Ele foi o excêntrico e o limítrofe. Polêmico também. Abusou e chamou a atenção sendo a mosca da sopa. Incomodou sendo o amargo da língua, o dente do tubarão e a mão do carrasco. Arriscou-se sendo a beira de um abismo raso, largo e profundo.

Já foi dona de casa, mãe, pai a avô. Já foi o filho que ele mesmo nunca teve, pois nunca veio. Já foi o telhado das telhas e, do pescador, a pesca. Já foi feito dos quatro elementos. E foi a cegueira e os olhos do cego.

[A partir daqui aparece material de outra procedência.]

/-- What the rind of an adder or multiplier formed where that is not what the unit formed (R90): the unit among those of the
piece of work, which of the piece's results it is, and the word. -/
structure Rind where
  unit : Nat
  ix : Nat
  word : Word
  deriving DecidableEq, Repr

/-- A supervisor request of R367: the 64 bytes that the host has placed on the supervisor ring. -/
structure SupReq where
  unit : List Byte
  deriving DecidableEq, Repr
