-- ==== Sys2Proof/WellFormed.lean ====
section
/-! DEFINITION. Which instruction terms the machine takes as they stand: no reserved field is used, no
guard is 0b1000 (R45, R46, R61); a head of a reserved opcode names one, and its tail has the length its TL
says. The steps that are no instructions of a thread have no fields to check. -/

namespace Sys2Proof
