/-! ### Registers (R28, R38 to R40) -/

/-- The value of a g register: g0 reads as zero. -/
def Thread.gv (x : Thread) (n : Nat) : Word := if n = 0 then 0#64 else SMap.get 0#64 n x.g
/-- The full bit: g0 is always full. -/
def Thread.isFull (x : Thread) (n : Nat) : Bool := n == 0 || x.full.getLsbD n
/-- The poison bit: g0 is never poisoned. -/
def Thread.isPoison (x : Thread) (n : Nat) : Bool := n != 0 && x.poison.getLsbD n
/-- A mask with one bit. -/
def oneBit (w n : Nat) : BitVec w := BitVec.ofNat w (2 ^ n)
/-- A write of a g register by its own thread: sets it full and clears its poison mark; g0 discards it. -/
def Thread.setG (x : Thread) (n : Nat) (v : Word) : Thread :=
  if n = 0 then x
  else { x with
    g := SMap.set 0#64 n v x.g
    full := x.full ||| oneBit 16 n
    poison := x.poison &&& ~~~ oneBit 16 n
    rviews := SMap.set [] n [] x.rviews
    exs := SMap.set 0 n 0 x.exs
    lastSrc := SMap.set 0 n 0 x.lastSrc }
/-- A register made empty and unpoisoned; g0 stays full. -/
def Thread.emptyG (x : Thread) (n : Nat) : Thread :=
  if n = 0 then x
  else { x with full := x.full &&& ~~~ oneBit 16 n, poison := x.poison &&& ~~~ oneBit 16 n }
/-- The value of a predicate: p0 is true. -/
def Thread.pv (x : Thread) (n : Nat) : Bool := n % 8 == 0 || x.pr.getLsbD (n % 8)
/-- A write of a predicate: p0 discards it. -/
def Thread.setP (x : Thread) (n : Nat) (v : Bool) : Thread :=
  if n % 8 = 0 then x
  else { x with pr := if v then x.pr ||| oneBit 8 (n % 8) else x.pr &&& ~~~ oneBit 8 (n % 8) }
/-- An effect that writes its register when it is answered: WALK and OPEN (R245). -/
def Eff.answers (e : Eff) (n : Nat) : Bool := (e.op == 0xF0 || e.op == 0xF1) && e.rd == n
/-- A long-latency result of the thread's current group is due to a register (R38); that of WALK and of OPEN is due until
its answer at step 5 (R245). -/
def Thread.isDue (x : Thread) (n : Nat) : Bool :=
  (x.grp.res.any fun r => r.dest == .g n) || n != 0 && ((x.grp.defs.any fun e => e.answers n) || x.s5.any fun e => e.answers n)
/-- A delivery from outside the thread: the value, the views the message carries and its sender plus one,
zero for a sender that is no core (R38, R101, R387). -/
def Thread.fill (x : Thread) (n : Nat) (v : Word) (views : List View) (src : Nat) (poison : Bool) : Thread :=
  let wake := x.st == 2 && (x.prsn == 0x01 || x.prsn == 0x0B) && x.parkReg == n
  { x with
    g := SMap.set 0#64 n v x.g
    full := x.full ||| oneBit 16 n
    poison := if poison then x.poison ||| oneBit 16 n else x.poison &&& ~~~ oneBit 16 n
    rviews := SMap.set [] n views x.rviews
    lastSrc := SMap.set 0 n src x.lastSrc
    yielded := x.yielded || (wake && x.prsn == 0x0B)
    prsn := if wake then 0 else x.prsn
    st := if wake then 1 else x.st }

/-- The thread parks for a reason (R30); `n` holds the reason and, above 8 bits, the register it waits for. -/
def Thread.park (x : Thread) (n : Nat) : Thread :=
  if x.st = 2 then { x with parkReg := n / 256 } else { x with st := 2, prsn := n % 256, parkReg := n / 256 }
/-- The thread becomes ready (R30). -/
def Thread.wake (x : Thread) : Thread := { x with st := 1, prsn := 0 }

/-! ### Agents and scopes (R92, R94, R97) -/

/-- The agent of a thread; a core has eight. -/
def agThread (c t : Nat) : Nat := c * 8 + t
/-- A cluster's Vats and Rake (0, 1), Trellis (2) or Ladle (3). -/
def agEngine (cl k : Nat) : Nat := 2 ^ 20 + cl * 4 + k
/-- The agent of a cluster's Vats, and that of its Rake (R92). -/
def agVat (cl : Nat) : Nat := agEngine cl 0
def agRake (cl : Nat) : Nat := agEngine cl 1
/-- A die's Press (0) or Network Engine (1). -/
def agDie (d k : Nat) : Nat := 2 ^ 21 + d * 2 + k
/-- The walkers. -/
def agWalker : Nat := 2 ^ 22
/-- The hub's agents: 0 NSE, 1 supervisor and firmware, 2 the APC, 3 root of trust, 16 + q the command
processor of queue q. -/
def agHub (n : Nat) : Nat := 2 ^ 23 + n
/-- An agent of a peer package. -/
def agPeer (p : Nat) : Nat := 2 ^ 25 + p

/-- Where an agent stands: core, cluster and die where it has one, each plus one, and its package. -/
structure Stand where
  core : Nat := 0
  clu : Nat := 0
  die : Nat := 0
  pkg : Nat := 0
  deriving DecidableEq, Repr

/-- The place of an agent. -/
def standOf (a : Nat) : Stand :=
  if a < 2 ^ 17 then { core := a / 8 + 1, clu := a / 128 + 1, die := a / 16384 + 1 }
  else if a < 2 ^ 21 then { clu := (a - 2 ^ 20) / 4 + 1, die := (a - 2 ^ 20) / 512 + 1 }
  else if a < 2 ^ 22 then { die := (a - 2 ^ 21) / 2 + 1 }
  else if a < 2 ^ 25 then {}
  else { pkg := a - 2 ^ 25 + 1 }

/-- Two agents lie in one instance of a scope (R94). -/
def sameScope (a b scope : Nat) : Bool :=
  let x := standOf a
  let y := standOf b
  match scope with
  | 0 => a == b
  | 1 => x.core != 0 && x.core == y.core
  | 2 => x.clu != 0 && x.clu == y.clu
  | 3 => x.die != 0 && x.die == y.die
  | 4 => x.pkg == y.pkg
  | _ => true

/-! ### Locations (R97, R310) -/

/-- A byte of a core's banks. -/
def locBank (c off : Nat) : Nat := c * 2 ^ 44 + off
/-- A byte of a cluster's tiles. -/
def locTile (cl off : Nat) : Nat := 2 ^ 120 + cl * 2 ^ 44 + off
/-- A byte of an object. -/
def locObj (oid off : Nat) : Nat := 2 * 2 ^ 120 + oid * 2 ^ 44 + off
/-- The kind of a location: 0 bank, 1 tile, 2 object. -/
def locKind (l : Nat) : Nat := l / 2 ^ 120
/-- The core, cluster or object of a location. -/
def locId (l : Nat) : Nat := l / 2 ^ 44 % 2 ^ 76
/-- The offset of a location. -/
def locOff (l : Nat) : Nat := l % 2 ^ 44
/-- `n` consecutive locations. -/
def locs (l n : Nat) : List Nat := (List.range n).map (l + ·)

/-- Where a walk of an extent number ends that begins at a node with some levels to go (R312): the object and the extent
whose leaf entry it finds, if every interior entry on the way has PRESENT. A node's location tells its object and its place
among that object's nodes (log entry 105). -/
def State.walkGo (s : State) : Nat → Nat → Nat → Option (Nat × Nat)
  | 0, _, _ => none
  | r + 1, node, x =>
    let oid := node / 2 ^ 17
    let k := node % 2 ^ 17
    let o := s.obj oid
    let i := x / 2 ^ (8 * r) % 256
    if r = 0 then (if depthOf k + 1 = treeLevels o.size then some (oid, leafExtent k i) else none)
    else if depthOf k + 1 < treeLevels o.size then
      let w := o.interior oid k i
      if w / 2 ^ 56 % 2 = 1 then
        s.walkGo r (if w = ownInterior oid k i then treeRoot oid + (if k = 0 then 1 + i else 257 + (k - 1) * 256 + i) else w / 2 ^ 76) x
      else none
    else none

/-- The walk of an extent number of a descriptor's object, by its LEVELS from its NODE (R311, R312). -/
def State.walk (s : State) (d : Desc) (x : Nat) : Option (Nat × Nat) :=
  s.walkGo d.levels (if d.node = 0 then treeRoot d.oid else (treeRoot d.oid + d.node) % 2 ^ 52) x

/-- The extent entry of an extent number, which is not present where a walk of the object's own tree does not end there
(R312). -/
def State.extent (s : State) (oid x : Nat) : Extent :=
  let o := s.obj oid
  let e := o.entry oid x
  if o.inner.isEmpty then e
  else { e with present := e.present && s.walkGo (treeLevels o.size) (treeRoot oid) x == some (oid, x) }

/-- The state with an extent entry written. -/
def State.setExtent (s : State) (oid x : Nat) (e : Extent) : State :=
  s.modObj oid fun o => { o with ext := SMap.set noExtent x e o.ext }

/-- The home of a location lies in the scope instance of an agent (R97); a peer's view is homed in the peer's package. -/
def State.homeIn (s : State) (a l scope : Nat) : Bool :=
  let x := standOf a
  match locKind l with
  | 0 =>
    let c := locId l
    match scope with
    | 0 | 1 => x.core == c + 1
    | 2 => x.clu == clusterOf c + 1
    | 3 => x.die == dieOf c + 1
    | _ => true
  | 1 =>
    let cl := locId l
    match scope with
    | 0 | 1 => false
    | 2 => x.clu == cl + 1
    | 3 => x.die == cl / 128 + 1
    | _ => true
  | _ =>
    let away := (s.obj (locId l)).kind == .view
    match scope with
    | 0 | 1 | 2 => false
    | 3 => !away && x.die == (s.extent (locId l) (locOff l / 2 ^ 18)).die + 1
    | 4 => !away
    | _ => true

Um canceriano nato, fez de si seu próprio lar. Foi um cara visionário e de tão maluco que era, tinha sonhos de sonhador, onde ele era o amor. Via sinais, ouvia recados e estava ligado ao que foi (eu fui) ao que é e está (eu sou) e ao que – se for – será (eu vou). O cara que sabia que lá longe de todas as cercas, concretas e simbólicas, que separam quintais e gentes, há uma sombra sonora de um disco voador, dirigido por um moço a quem ele clamava para leva-lo até as estrelas.

Um cara que continuou nos outros, tanto por sua marca, sua música e seu corpo. Raul Seixas foi um cara que continuou na palavra rude que disse para alguém que não gostava. Foi o cara que aguentou o cansaço desse mundo enfadonho sonhando, amando, admitindo ser louco e cantando maluquice.